After his arrival at UAB, Weaver worked his way up from assistant to full professor in nine years and was named to the Wyatt and Susan Haskell Endowed Professorship in Pathology in 2007. In the following years, the endowment was elevated to a chair. In 2023, Weaver was named Leonard H. Robinson Endowed Chair in Pathology.

Weaver has published nearly 200 peer-reviewed papers in outstanding high-impact and prestigious journals, including Science, Nature, Cell, Nature Immunology, Journal of Clinical Investigation, Journal of Experimental Medicine, Science Immunology, Nature Medicine, and eLife, and he is an author of Janeway’s Immunobiology, one of the leading immunology textbooks. 
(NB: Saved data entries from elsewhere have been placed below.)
-- ==== Sys2Proof/Syntax.lean ====
section
/-! DEFINITION. The instructions: one constructor for each row of spec/opcode_table.json, with the fields the row's
pattern names (30_encoding.md R71, R72, R77). -/

namespace Sys2Proof

/-- The index of a general register, the value of a field x or y (30_encoding.md R74). -/
abbrev Reg := Fin 16

/-- The index of a key (10_state.md R31). -/
abbrev KeyIx := Fin 16

/-- The 34 instructions (30_encoding.md R86). A field that an instruction ignores is kept, so that the
instruction still determines its word (30_encoding.md R78: nnn of SYS, y of SHR and SHL). -/
inductive Instr where
  /-- `00E0` CLS (R250). -/
  | cls
  /-- `00EE` RET (R131). -/
  | ret
  /-- `0nnn` SYS nnn (R130). -/
  | sys (nnn : Addr)
  /-- `1nnn` JP nnn (R132). -/
  | jp (nnn : Addr)
  /-- `2nnn` CALL nnn (R133). -/
  | call (nnn : Addr)
  /-- `3xkk` SE Vx, kk (R150). -/
  | seImm (x : Reg) (kk : Byte)
  /-- `4xkk` SNE Vx, kk (R151). -/
  | sneImm (x : Reg) (kk : Byte)
  /-- `5xy0` SE Vx, Vy (R152). -/
  | seReg (x y : Reg)
  /-- `6xkk` LD Vx, kk (R170). -/
  | ldImm (x : Reg) (kk : Byte)
  /-- `7xkk` ADD Vx, kk (R171). -/
  | addImm (x : Reg) (kk : Byte)
  /-- `8xy0` LD Vx, Vy (R172). -/
  | ldReg (x y : Reg)
  /-- `8xy1` OR Vx, Vy (R173). -/
  | orReg (x y : Reg)
  /-- `8xy2` AND Vx, Vy (R174). -/
  | andReg (x y : Reg)
  /-- `8xy3` XOR Vx, Vy (R175). -/
  | xorReg (x y : Reg)
  /-- `8xy4` ADD Vx, Vy (R176). -/
  | addReg (x y : Reg)
  /-- `8xy5` SUB Vx, Vy (R177). -/
  | sub (x y : Reg)
  /-- `8xy6` SHR Vx, y ignored (R178). -/
  | shr (x y : Reg)
  /-- `8xy7` SUBN Vx, Vy (R179). -/
  | subn (x y : Reg)
  /-- `8xyE` SHL Vx, y ignored (R180). -/
  | shl (x y : Reg)
  /-- `9xy0` SNE Vx, Vy (R153). -/
  | sneReg (x y : Reg)
  /-- `Annn` LD I, nnn (R200). -/
  | ldI (nnn : Addr)
  /-- `Bnnn` JP V0, nnn (R138). -/
  | jpV0 (nnn : Addr)
  /-- `Cxkk` RND Vx, kk (R186). -/
  | rnd (x : Reg) (kk : Byte)
  /-- `Dxyn` DRW Vx, Vy, n (R252). -/
  | drw (x y : Reg) (n : Nibble)
  /-- `Ex9E` SKP Vx (R154). -/
  | skp (x : Reg)
  /-- `ExA1` SKNP Vx (R155). -/
  | sknp (x : Reg)
  /-- `Fx07` LD Vx, DT (R230). -/
  | ldVxDt (x : Reg)
  /-- `Fx0A` LD Vx, K (R232). -/
  | ldVxK (x : Reg)
  /-- `Fx15` LD DT, Vx (R231). -/
  | ldDtVx (x : Reg)
  /-- `Fx1E` ADD I, Vx (R202). -/
  | addI (x : Reg)
  /-- `Fx29` LD F, Vx (R204). -/
  | ldF (x : Reg)
  /-- `Fx33` LD B, Vx (R206). -/
  | ldB (x : Reg)
  /-- `Fx55` LD [I], Vx (R208). -/
  | ldIVx (x : Reg)
  /-- `Fx65` LD Vx, [I] (R210). -/
  | ldVxI (x : Reg)
  deriving DecidableEq, Repr

end Sys2Proof
end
“Dr. Weaver’s contributions as a scientist and mentor have earned him well-deserved recognition,” said Cristina Magi-Galluzzi, M.D., Ph.D., Robert and Ruth Anderson Endowed Chair in Pathology. “He is a premier physician-scientist, whose research has made him a pioneer in the field of immunology. I couldn’t be prouder to have him on our team.”

Distinguished professorships are one of the highest honors bestowed at the university level. These appointments are made by the Board of Trustees to recognize faculty whose research or teaching accomplishments bring great credit to the institution through their unwavering dedication to excellence in teaching and/or research in their academic discipline.